When the rest of my staff arrived an hour later, I was sitting shirtless, shoeless, and covered in plaster, in a room full of dirty water. A room that had been my bathroom nine hours earlier, when I had closed the door.
A few hours after that, after some frantic phone calls, my manager and two construction workers were having a conversation in Thai that I couldn't understand. So I asked the manager to translate. "The construction worker told the ghost he would give him an offering of chicken and rice every day, and he didn't. The ghost is not happy here. The worker said that he talked to that ghost, and he's sure that's what is giving us problems."
Now, some of my staff are genuinely superstitious, and at this point I may be too, but some also have a habit of blaming simple mistakes (forgetting to turn off the air-conditioning) on the inexplicable (ghosts). And the ghost didn't build the unfinished drain on the second floor that emptied countless gallons of water onto the false ceiling in my bathroom below, but that was beside the point. I had 20 reservations on the books, and a large group of friends coming for drinks after that. The night before I had rested for the first time in weeks and had eaten my first proper meal at home. I had prepared myself for this day, like a runner before a race. But the opening would have to wait. I called, and canceled.
The night of the flood, I took my team for dinner and whiskey. And I laughed with a group of people who were finally starting to work together and understand each other. And me. We felt very much like family. They were beginning to take pride in the dishes they cooked, and had started to accept that we were going to refine them until they were just right. I was so proud when my cooks turned up their noses at the food we ordered that night. They knew they could do it better. We do it better.

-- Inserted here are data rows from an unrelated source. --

/-- A frame fits a budget; 10,000 means no limit. -/
def RPort.fits (x : RPort) (now g ns : Nat) : Bool :=
  decide (x.desc.units g = 10000) ||
    decide (x.dutyUsed g now + x.desc.reserve g + ns ≤ x.desc.limitNs (x.desc.units g))

/-- Intervals in order of their starts. -/
def insIv (u : Nat × Nat) : List (Nat × Nat) → List (Nat × Nat)
  | [] => [u]
  | v :: l => if u.1 ≤ v.1 then u :: v :: l else v :: insIv u l

/-- TXEN time that an interval adds to what is on the air already. -/
def RPort.newTxen (x : RPort) (a b : Nat) : Nat :=
  let iv := x.air.map fun y => (y.start - txenNs, y.stop + txenNs)
  let cover := fun (acc : Nat × Nat) (y : Nat × Nat) =>
    let lo := max y.1 acc.2
    let hi := min y.2 b
    if lo < hi then (acc.1 + (hi - lo), hi) else acc
  b - a - ((iv.foldr insIv []).foldl cover (0, a)).1

/-- The budgets a frame draws on: its group and the port, with the airtime charged to each. -/
def RPort.needs (x : RPort) (lane a b : Nat) : List (Nat × Nat) :=
  [(lane / 8, b - a), (8, x.newTxen (a - txenNs) (b + txenNs))]

/-- The first denial of a budget within a window posts DUTY_LIMIT (R89). -/
def dutyDenied (p g : Nat) (s : State) : State :=
  let x := s.rport p
  match x.denied.find g with
  | some t => if s.nowNs < t + x.desc.win * 1000000000 then s
    else postNotice 0x0203 1 (le 1 p ++ le 1 g) (updRport p (fun x => { x with denied := x.denied.ins g s.nowNs }) s)
  | none => postNotice 0x0203 1 (le 1 p ++ le 1 g) (updRport p (fun x => { x with denied := x.denied.ins g s.nowNs }) s)

/-- Denials of the budgets that a frame does not fit. -/
def denyAll (p : Nat) (needs : List (Nat × Nat)) (s : State) : State :=
  needs.foldl (fun s n => if (s.rport p).fits s.nowNs n.1 n.2 then s else dutyDenied p n.1 s) s

/-- A frame goes on the air on one lane, its preamble and sync word first: charged, recorded, emitted (R35, R82, R88). -/
def putOnAir (p lane rate start : Nat) (needs : List (Nat × Nat)) (bytes : List Byte) (s : State) : State :=
  let now := s.nowNs
  emit (.radio p (p * 64 + lane) rate start bytes)
    (updRport p (fun x =>
      let y := needs.foldl (fun y n => y.charge now n.1 n.2) (x.resumed start)
      let old := y.air.filter fun z => decide (now < z.stop + 1000000000)
      { y with air := airOf lane rate start bytes :: old }) s)

/-! ## Acks (R32, R46) -/

/-- An ack with WAKE = 1 ends on the air at `stop`: it names a wake superframe of its meter (R55). An entry is forgotten after 600 s, when no
superframe it names is left. -/
def wakeNamed (ma : BitVec 64) (stop : Nat) (s : State) : State :=
  { s with rla.wakes := (ma, stop) :: s.rla.wakes.filter fun w => decide (s.nowNs < w.2 + 600000000000) }

/-- An ack at its launch point passes the checks of Table 3-8 in order, or is dropped. -/
def launchAck (k : Nat) (a : Ack) (s : State) : State :=
  let p := k / 64
  let x := s.rport p
  let stop := a.at_ + airNs a.rate (48 + 8 * a.frame.length)
  let from_ := a.at_ - rampNs
  let till := stop + rampNs
  let needs := x.needs (k % 64) from_ till
  let overlap := x.air.any fun y => y.lane == k % 64 && decide (y.start + rampNs < stop ∧ a.at_ + rampNs < y.stop)
  if !s.mayTx p a.at_ then count (kRla k 7) s
  else if overlap then count (kRla k 8) (count (kRla k 7) s)
  else if x.desc.ntx ≤ peak (s.onAir p) from_ till then count (kRla k 7) s
  else if needs.any (fun n => !x.fits s.nowNs n.1 n.2) then count (kRla k 9) (denyAll p needs s)
  else
    let s1 := countIf a.dup (kRla k 6) (count (kRla k 5) (putOnAir p (k % 64) a.rate a.at_ needs (dnAir a.frame) s))
    if a.wake then wakeNamed a.ma stop s1 else s1

/-- ACK_LAUNCH: the lane's next ack reaches its launch point; past it, it is dropped and never goes out late (R32). -/
def execAckLaunch (lane : Fin 256) (s : State) : Result :=
  onClock s (
    let k := lane.val
    match s.rla.acks.get [] k with
    | [] => s
    | a :: l =>
      let path := (s.rport (k / 64)).desc.txPath
      if s.nowNs + path < a.at_ then s
      else
        let s1 := { s with rla.acks := s.rla.acks.put [] k l }
        if a.at_ + 1000 < s.nowNs + path then count (kRla k 7) s1 else launchAck k a s1)

/-! ## Slots: what waits in a chain (R54, R55, R64, R87) -/

/-- The slot, lane index and superframe phase of a meter (R54): C of its MA. -/
def meterC (ma : BitVec 64) : Nat := crc32 (le 8 ma.toNat)

/-- A queued frame's meter has this slot and downlink lane index on the port. -/
def RDesc.slotOf (d : RDesc) (ma : BitVec 64) (slot lane : Nat) : Bool :=
  meterC ma % sfSlots d.sfcode == slot && meterC ma / 2 ^ 24 % d.dl.length == lane

/-- A DN_CMD frame ready for the air; `none` when its command is stripped, and the state with the strip counted (R316). -/
def dnFrame (f : DnFrame) (more : Bool) (s : State) : Option (List Byte) :=
  let e := s.entry f.mh
  match fillCommand e f.body s, (s.keySlot e.dkslot.toNat).admits e.kepoch.toNat with
  | some cmd, none =>
    let key := frameKey (meterRoot (s.keySlot e.dkslot.toNat).key e.ma) e.kepoch.toNat
    some (sealFrame key (0xA + Config.dnRrate % 3 * 64 + flag more * 2048) e.ma f.fcnt.toNat e.kepoch.toNat 5 cmd)
  | _, _ => none

/-- A DN_MCAST frame of a campaign under an epoch's key (R64). -/
def mcastFrame (c : Camp) (epoch : Nat) (key pt : List Byte) (more : Bool) : List Byte :=
  sealFrame key (0xB + 64 + flag more * 2048) c.group c.gfcnt.toNat epoch 6 pt

/-- Where a slot chain stands: the slot, its start and end, and the instant its next frame starts, ns (R54). -/
structure Chain where
  slot : Nat
  sf : Nat
  start : Nat
  stop : Nat
  next : Nat

/-- The chain that holds an air instant on a downlink lane. -/
def RPort.chainAt (x : RPort) (lane at_ : Nat) : Chain :=
  let d := x.desc
  let sf := sfStart d.sfcode d.sofs (at_ / 1000000000)
  let k := (at_ - sf * 1000000000) / 250000000
  let start := sf * 1000000000 + k * 250000000
  let first := if k = 0 then start + airNs 1 (beaconBits (decide (x.heldTill = (sf + sfLen d.sfcode) * 1000000000))) + 2000000 else start
  let last := x.chainEnd.get 0 lane
  { slot := k, sf := sf, start := start, stop := start + 250000000, next := if start < last then last + 2000000 else first }

/-- Downlinks of a port go out at an air instant: not while BLOSS = 1, nor in the superframe of a recovery beacon (R60), nor in bring-up, whose
reduced service sends beacons and acks (R93). -/
def State.downOpen (s : State) (p at_ : Nat) : Bool :=
  let x := s.rport p
  x.desc.enable && !x.bloss && decide (x.heldTill ≤ at_) && s.glb.mode != .bringup

/-- A superframe of port `p` in which a meter listens: N mod W = (C >> 16) mod W, or one that a WAKE ack named (R54, R55). -/
def State.wakes? (s : State) (p : Nat) (ma : BitVec 64) (sf : Nat) : Bool :=
  let d := (s.rport p).desc
  let w := 2 ^ min 8 (Config.wakeLog2 ma sf)
  s.rla.wakes.any (fun e => e.1 == ma && sfNext d.sfcode d.sofs (e.2 + 1000000000) == sf) ||
    sfNumber d.sfcode d.sofs sf % w == meterC ma / 2 ^ 16 % w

Over the past month, we'd carefully adjusted our menus, changing presentations—trading plates for banana leaves and bowls for wicker baskets. We made everything in-house, struck things from ingredient lists, worked with farmers to get good, natural produce. I had to measure their strengths and design some dishes around that. Some quit without warning. We've made sausages and pickles and cocktails again and again. We've gotten feedback good and bad from friends and strangers. After two weeks of this, I'd had enough. I wanted to sell something.
On Saturday, September 11, we did manage to sell things. Nine people came in for dinner, a few more for drinks, and after all the sleepless nights and panic and hard work I felt nothing but tired.
And on the way home I remembered the many times when I had gone to openings of beautiful restaurants with thoughtful food, and I'd said to the owner or the chef, "Congratulations." And then I'd mention how he must be so proud of his accomplishment. And that owner or chef would frown, or furrow his brow, or shake his head, and say something like, "Well, we're getting there." I used to think that response was an unwritten rule of false modesty in this trade.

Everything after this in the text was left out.